TASK INPUTS below:
/-- Where the cutter stands (R777-R779). -/
inductive CutPhase where
  | idle
  /-- The brake is released and the drive has not risen. -/
  | starting
  /-- The drive is high and home has not been debounced as left. -/
  | driving
  /-- Home has been left. -/
  | away
  /-- The drive has fallen and the brake is not yet asserted. -/
  | coasting
  | braking
  | jogging
  /-- A jog brakes. -/
  | jogBraking
  deriving DecidableEq, Repr

/-- A drawer output (R782-R784): the start and width in ms of the pulse that is high, the held width. -/
structure Drawer where
  high : Option (Nat × Nat)
  held : Option Nat
  deriving DecidableEq, Repr

/-- A drawer after reset. -/
def Drawer.reset : Drawer := { high := none, held := none }

/-- An LED generator's output, the flashes left in its group and the start of the group (R787). -/
structure LedGen where
  out : Bool
  flash : Nat
  groupAt : Nat
  deriving DecidableEq, Repr

/-- An LED generator after reset. -/
def LedGen.reset : LedGen := { out := false, flash := 0, groupAt := 0 }

/-- Who requests an ADC conversion (R793). -/
inductive AdcWho where
  | chop (w : Nat) | head (i : Nat) | bemf (i : Nat) | dark (k : Nat) | lit (k : Nat) | sequence (k : Nat)
  /-- A conversion of a pass of the firmware sequence that STOP ended (R795). -/
  | nobody
  deriving DecidableEq, Repr

/-- A request of the ADC: level, input, requester, the CORE cycle in which it was made (R793). -/
structure AdcReq where
  level : Nat
  input : Nat
  who : AdcWho
  made : Nat
  deriving DecidableEq, Repr

/-- The paper path and the ADC behind their registers (chapter 15). -/
structure Paper where
  feed : Feeder
  sens : SMap Sensor
  emit : Bool
  /-- Debounced logical levels (R772): cover open, cutter at home, drawer open, button pressed. -/
  cover : Bool
  home : Bool
  drawerOpen : Bool
  button : Bool
  cut : CutPhase
  cutDrv : Bool
  /-- The cutter's brake is asserted. -/
  brake : Bool
  drw : SMap Drawer
  bell : Bool
  bellLeft : Nat
  leds : SMap LedGen
  adcCur : Option AdcReq
  adcWait : List AdcReq
  /-- Conversions of the firmware pass that remain. -/
  seqLeft : Nat
  deriving DecidableEq, Repr

/-- The paper path after reset; the debounced levels are those R62 gives for functions selected on no pin. -/
def Paper.reset : Paper :=
  { feed := Feeder.reset, sens := [], emit := false, cover := true, home := false, drawerOpen := false, button := false,
    cut := .idle, cutDrv := false, brake := true, drw := [], bell := false, bellLeft := 0, leds := [], adcCur := none,
    adcWait := [], seqLeft := 0 }

/-- An entry held by a unit that holds one at a time (R563): its channel, the entry, the bytes moved, a unit-specific mark. -/
structure Slot where
  chan : Nat
  e : Entry
  moved : Nat
  mark : Nat
  deriving DecidableEq, Repr

/-- A line of the read-window cache: number of the 32-byte flash line and its bytes. -/
structure CacheLine where
  line : Nat
  bytes : List Byte
  deriving DecidableEq, Repr

/-- The USB device behind its registers (chapter 16): the address in force and the staged one (R816); the data toggles expected or sent
next, by 2 * endpoint, plus 1 for OUT; EP0 armed for IN, for OUT, and stalled (R819); the IN packet that waits for its handshake,
endpoint and length (R828); since when SUSP is 1 (R814); K is driven (R815); starvation episodes by UNIT number (R824); the
pull-up state kept over a hand-over (R466); a SETUP held for the new world (R859). -/
structure Usb where
  addr : Nat
  staged : Option Nat
  toggle : SMap Bool
  armIn : Bool
  armOut : Bool
  stall0 : Bool
  sent : Option (Nat × Nat)
  susAt : Nat
  waking : Bool
  starve : SMap Bool
  keepPull : Bool
  setupKept : Bool
  deriving DecidableEq, Repr

/-- The USB device after reset. -/
def Usb.reset : Usb :=
  { addr := 0, staged := none, toggle := [], armIn := false, armOut := false, stall0 := false, sent := none, susAt := 0,
    waking := false, starve := [], keepPull := false, setupKept := false }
End of TASK INPUTS.
*WHAT IS REQUIRED*:
When the word "bytes" appears in a line of the listing, pull that line out.

*TASK RESPONSE*:
/-- An entry held by a unit that holds one at a time (R563): its channel, the entry, the bytes moved, a unit-specific mark. -/
/-- A line of the read-window cache: number of the 32-byte flash line and its bytes. -/
  bytes : List Byte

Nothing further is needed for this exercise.